━━━━━ DATA EXCERPTS

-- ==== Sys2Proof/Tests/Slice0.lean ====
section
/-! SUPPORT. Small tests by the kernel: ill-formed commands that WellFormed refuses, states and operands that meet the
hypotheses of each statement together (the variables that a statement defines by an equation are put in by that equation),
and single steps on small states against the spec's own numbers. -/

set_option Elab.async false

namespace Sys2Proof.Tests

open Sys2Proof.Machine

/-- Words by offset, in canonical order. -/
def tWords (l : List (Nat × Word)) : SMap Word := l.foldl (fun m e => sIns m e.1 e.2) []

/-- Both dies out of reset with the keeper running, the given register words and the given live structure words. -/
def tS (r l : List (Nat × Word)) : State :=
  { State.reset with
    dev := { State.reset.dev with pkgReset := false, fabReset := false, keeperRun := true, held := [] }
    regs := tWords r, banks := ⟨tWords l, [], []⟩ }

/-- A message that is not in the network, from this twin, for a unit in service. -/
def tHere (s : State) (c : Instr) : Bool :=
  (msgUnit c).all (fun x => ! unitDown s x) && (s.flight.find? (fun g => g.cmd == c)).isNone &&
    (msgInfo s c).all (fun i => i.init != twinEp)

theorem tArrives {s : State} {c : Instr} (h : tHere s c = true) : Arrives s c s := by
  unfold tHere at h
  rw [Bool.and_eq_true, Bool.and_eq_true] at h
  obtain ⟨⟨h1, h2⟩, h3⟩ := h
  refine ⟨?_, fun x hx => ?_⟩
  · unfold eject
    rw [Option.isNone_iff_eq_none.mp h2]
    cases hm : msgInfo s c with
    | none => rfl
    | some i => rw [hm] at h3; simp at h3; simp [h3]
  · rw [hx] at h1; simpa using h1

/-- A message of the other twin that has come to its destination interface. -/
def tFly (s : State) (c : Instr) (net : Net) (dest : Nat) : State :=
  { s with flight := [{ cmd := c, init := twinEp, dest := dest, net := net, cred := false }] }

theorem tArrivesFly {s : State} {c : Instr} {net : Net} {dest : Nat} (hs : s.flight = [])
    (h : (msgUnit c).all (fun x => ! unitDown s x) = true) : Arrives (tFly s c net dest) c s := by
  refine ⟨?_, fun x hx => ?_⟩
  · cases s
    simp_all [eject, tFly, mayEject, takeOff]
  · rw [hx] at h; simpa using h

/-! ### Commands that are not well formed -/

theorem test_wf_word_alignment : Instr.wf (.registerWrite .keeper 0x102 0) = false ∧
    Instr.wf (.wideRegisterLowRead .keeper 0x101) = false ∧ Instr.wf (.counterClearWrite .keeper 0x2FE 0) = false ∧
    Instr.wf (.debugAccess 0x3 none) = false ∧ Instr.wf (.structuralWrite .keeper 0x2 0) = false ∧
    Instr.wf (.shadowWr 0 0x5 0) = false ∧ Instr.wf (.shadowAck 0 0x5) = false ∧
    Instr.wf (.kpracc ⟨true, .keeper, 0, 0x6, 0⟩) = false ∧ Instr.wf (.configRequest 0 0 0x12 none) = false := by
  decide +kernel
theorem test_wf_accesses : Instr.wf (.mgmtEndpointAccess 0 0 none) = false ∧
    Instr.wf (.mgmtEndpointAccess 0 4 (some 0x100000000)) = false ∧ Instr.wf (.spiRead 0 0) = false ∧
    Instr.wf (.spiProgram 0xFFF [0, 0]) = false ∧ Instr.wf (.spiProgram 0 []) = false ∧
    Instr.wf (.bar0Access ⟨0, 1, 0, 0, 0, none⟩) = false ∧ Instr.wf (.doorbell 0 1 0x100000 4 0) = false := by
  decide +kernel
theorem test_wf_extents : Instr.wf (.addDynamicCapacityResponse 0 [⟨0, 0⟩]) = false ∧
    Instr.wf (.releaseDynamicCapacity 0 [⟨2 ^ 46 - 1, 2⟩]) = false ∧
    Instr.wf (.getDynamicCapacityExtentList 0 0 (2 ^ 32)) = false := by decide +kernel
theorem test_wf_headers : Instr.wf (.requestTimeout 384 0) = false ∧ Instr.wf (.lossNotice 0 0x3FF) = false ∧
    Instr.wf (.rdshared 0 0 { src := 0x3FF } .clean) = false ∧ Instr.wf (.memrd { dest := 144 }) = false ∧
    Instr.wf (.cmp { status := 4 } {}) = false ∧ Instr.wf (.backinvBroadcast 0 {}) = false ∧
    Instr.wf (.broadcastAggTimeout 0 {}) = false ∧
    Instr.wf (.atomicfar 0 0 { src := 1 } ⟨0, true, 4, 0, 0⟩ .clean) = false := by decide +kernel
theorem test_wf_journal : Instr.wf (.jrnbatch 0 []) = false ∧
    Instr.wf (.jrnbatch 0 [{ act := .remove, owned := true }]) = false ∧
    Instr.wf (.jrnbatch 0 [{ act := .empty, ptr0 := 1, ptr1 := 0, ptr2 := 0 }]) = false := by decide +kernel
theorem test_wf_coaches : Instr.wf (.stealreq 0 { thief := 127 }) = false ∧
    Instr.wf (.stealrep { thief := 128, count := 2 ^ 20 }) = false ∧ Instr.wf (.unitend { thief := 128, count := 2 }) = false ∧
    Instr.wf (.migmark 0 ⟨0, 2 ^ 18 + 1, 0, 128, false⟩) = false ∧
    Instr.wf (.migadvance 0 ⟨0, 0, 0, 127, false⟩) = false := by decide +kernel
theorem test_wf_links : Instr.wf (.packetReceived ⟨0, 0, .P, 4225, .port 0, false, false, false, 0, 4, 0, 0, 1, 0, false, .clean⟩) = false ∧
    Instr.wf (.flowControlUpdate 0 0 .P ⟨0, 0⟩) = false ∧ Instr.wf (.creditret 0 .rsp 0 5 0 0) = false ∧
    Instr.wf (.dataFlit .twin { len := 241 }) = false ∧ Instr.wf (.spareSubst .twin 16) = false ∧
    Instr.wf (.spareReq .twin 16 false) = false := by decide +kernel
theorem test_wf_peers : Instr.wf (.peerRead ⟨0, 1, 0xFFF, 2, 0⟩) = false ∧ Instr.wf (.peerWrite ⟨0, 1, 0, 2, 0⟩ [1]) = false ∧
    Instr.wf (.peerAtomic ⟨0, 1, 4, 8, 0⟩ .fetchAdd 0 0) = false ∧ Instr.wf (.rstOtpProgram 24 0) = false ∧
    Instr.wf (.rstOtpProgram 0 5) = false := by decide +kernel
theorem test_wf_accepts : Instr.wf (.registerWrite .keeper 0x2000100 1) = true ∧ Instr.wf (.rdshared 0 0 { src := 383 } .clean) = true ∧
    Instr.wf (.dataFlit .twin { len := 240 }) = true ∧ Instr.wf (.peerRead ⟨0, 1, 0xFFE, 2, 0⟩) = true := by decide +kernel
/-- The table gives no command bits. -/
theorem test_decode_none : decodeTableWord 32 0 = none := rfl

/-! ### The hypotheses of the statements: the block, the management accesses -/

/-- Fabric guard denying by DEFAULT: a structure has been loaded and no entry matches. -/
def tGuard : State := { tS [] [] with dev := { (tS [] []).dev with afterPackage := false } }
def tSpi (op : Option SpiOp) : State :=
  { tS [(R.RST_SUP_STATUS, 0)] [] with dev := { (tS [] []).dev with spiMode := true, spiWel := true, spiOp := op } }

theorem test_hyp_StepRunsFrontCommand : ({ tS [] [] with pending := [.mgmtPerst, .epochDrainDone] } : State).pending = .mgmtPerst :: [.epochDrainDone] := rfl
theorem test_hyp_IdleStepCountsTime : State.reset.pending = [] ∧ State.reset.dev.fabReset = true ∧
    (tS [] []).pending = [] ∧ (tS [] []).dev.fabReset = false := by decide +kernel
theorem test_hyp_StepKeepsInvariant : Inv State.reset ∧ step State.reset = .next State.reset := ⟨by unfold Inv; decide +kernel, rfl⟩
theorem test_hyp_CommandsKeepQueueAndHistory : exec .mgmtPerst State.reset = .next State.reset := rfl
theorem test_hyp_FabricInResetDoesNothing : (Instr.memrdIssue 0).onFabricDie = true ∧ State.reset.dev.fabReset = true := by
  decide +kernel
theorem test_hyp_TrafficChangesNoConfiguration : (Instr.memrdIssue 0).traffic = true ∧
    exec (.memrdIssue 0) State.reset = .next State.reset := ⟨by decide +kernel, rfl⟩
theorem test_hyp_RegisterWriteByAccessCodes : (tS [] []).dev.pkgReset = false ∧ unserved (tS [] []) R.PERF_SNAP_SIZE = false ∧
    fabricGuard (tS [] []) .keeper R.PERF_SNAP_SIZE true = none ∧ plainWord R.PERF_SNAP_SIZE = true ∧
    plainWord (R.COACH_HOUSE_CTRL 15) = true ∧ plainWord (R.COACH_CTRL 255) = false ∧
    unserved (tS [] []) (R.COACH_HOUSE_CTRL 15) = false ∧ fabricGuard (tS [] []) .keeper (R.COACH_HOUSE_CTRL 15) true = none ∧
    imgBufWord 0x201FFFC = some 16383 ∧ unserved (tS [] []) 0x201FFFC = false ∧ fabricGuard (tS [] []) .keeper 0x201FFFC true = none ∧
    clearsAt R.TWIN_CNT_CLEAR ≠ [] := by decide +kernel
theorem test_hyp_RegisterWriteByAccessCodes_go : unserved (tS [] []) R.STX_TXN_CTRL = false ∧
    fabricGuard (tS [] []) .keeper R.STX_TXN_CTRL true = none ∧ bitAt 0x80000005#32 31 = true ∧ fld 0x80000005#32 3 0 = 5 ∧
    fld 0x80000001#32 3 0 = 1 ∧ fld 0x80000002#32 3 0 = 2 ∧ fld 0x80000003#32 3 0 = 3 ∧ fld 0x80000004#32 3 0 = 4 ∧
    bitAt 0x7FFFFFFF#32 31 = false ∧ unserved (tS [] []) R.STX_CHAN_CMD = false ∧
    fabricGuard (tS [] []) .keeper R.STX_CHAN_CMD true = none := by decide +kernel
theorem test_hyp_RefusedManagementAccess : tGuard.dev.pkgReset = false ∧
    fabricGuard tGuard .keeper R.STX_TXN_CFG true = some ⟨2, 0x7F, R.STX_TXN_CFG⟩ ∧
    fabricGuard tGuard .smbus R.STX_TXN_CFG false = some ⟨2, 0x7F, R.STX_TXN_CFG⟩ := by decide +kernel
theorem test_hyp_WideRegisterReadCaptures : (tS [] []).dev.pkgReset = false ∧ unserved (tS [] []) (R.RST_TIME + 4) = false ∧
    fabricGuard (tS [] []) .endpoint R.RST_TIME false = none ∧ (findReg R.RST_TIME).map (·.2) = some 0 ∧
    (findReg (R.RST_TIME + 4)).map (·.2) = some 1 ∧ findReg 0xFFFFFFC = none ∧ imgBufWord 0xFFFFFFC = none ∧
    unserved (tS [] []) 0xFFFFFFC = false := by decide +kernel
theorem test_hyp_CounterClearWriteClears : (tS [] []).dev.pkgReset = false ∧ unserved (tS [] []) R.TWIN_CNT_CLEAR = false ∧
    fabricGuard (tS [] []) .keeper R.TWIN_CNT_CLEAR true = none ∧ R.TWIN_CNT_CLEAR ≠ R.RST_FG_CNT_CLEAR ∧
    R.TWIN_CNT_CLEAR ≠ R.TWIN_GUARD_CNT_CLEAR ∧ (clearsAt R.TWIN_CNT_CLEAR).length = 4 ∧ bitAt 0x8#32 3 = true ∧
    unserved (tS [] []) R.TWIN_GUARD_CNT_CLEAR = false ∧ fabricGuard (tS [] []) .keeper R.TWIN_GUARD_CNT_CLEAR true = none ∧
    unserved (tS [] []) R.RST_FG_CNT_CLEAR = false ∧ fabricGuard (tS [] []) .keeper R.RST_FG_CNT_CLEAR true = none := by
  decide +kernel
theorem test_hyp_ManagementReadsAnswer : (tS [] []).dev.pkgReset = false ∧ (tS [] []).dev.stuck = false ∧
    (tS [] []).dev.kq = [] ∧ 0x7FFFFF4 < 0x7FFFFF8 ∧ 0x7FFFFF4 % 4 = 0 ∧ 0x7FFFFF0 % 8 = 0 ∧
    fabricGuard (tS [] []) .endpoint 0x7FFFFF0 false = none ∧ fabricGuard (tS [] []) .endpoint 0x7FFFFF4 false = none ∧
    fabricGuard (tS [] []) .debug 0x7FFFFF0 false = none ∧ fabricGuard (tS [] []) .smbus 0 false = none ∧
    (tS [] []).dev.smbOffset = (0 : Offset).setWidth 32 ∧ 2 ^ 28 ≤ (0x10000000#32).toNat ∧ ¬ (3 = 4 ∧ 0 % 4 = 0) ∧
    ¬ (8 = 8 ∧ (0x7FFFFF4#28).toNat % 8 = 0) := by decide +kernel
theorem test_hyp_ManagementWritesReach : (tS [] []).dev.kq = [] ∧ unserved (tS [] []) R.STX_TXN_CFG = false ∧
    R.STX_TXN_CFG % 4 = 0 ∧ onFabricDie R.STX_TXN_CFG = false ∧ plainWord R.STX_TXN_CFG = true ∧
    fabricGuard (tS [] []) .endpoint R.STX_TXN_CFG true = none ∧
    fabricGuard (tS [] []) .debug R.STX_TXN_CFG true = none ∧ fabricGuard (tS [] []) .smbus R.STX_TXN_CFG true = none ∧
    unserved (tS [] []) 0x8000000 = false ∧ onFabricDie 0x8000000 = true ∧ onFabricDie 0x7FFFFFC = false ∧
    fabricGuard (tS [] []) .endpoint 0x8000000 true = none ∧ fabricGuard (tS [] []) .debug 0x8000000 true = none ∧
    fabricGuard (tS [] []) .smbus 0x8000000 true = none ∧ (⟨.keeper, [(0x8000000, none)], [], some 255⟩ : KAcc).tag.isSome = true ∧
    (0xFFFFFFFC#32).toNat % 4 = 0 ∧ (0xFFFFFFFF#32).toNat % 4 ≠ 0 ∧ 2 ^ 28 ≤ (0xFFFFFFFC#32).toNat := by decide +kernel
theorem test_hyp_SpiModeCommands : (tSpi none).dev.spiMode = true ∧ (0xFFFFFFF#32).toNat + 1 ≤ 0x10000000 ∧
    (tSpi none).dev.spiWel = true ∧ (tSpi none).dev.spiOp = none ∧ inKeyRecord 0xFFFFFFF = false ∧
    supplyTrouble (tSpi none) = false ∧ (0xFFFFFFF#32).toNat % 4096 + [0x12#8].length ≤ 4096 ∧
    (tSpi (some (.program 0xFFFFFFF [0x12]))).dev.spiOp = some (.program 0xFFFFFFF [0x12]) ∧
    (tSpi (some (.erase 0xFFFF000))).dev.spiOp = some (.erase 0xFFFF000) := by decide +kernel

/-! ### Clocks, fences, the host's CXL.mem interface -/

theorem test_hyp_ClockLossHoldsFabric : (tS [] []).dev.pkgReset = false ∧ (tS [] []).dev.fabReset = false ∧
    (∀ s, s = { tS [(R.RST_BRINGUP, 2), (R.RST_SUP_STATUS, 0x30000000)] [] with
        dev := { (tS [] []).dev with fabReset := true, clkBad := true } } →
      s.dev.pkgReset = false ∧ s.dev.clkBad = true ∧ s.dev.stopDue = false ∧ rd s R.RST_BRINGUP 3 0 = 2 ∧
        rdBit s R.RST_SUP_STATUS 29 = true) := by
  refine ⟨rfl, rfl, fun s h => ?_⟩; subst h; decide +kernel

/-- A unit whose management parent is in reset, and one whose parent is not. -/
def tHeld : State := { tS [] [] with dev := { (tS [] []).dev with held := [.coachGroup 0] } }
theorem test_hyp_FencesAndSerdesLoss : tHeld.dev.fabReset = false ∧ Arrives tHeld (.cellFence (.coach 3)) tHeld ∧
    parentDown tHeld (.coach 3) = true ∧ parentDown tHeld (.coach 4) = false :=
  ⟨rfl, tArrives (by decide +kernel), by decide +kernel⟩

━━━━━━━━━━

TASK REQUIREMENTS: From the entries above, print the lines beginning at the one with "plainWord (R.COACH_HOUSE_CTRL 15)" and stopping after the one with "unserved (tS [] []) (R.COACH_HOUSE_CTRL", exactly as written and with nothing else.

WRITTEN SOLUTION:
    plainWord (R.COACH_HOUSE_CTRL 15) = true ∧ plainWord (R.COACH_CTRL 255) = false ∧
    unserved (tS [] []) (R.COACH_HOUSE_CTRL 15) = false ∧ fabricGuard (tS [] []) .keeper (R.COACH_HOUSE_CTRL 15) true = none ∧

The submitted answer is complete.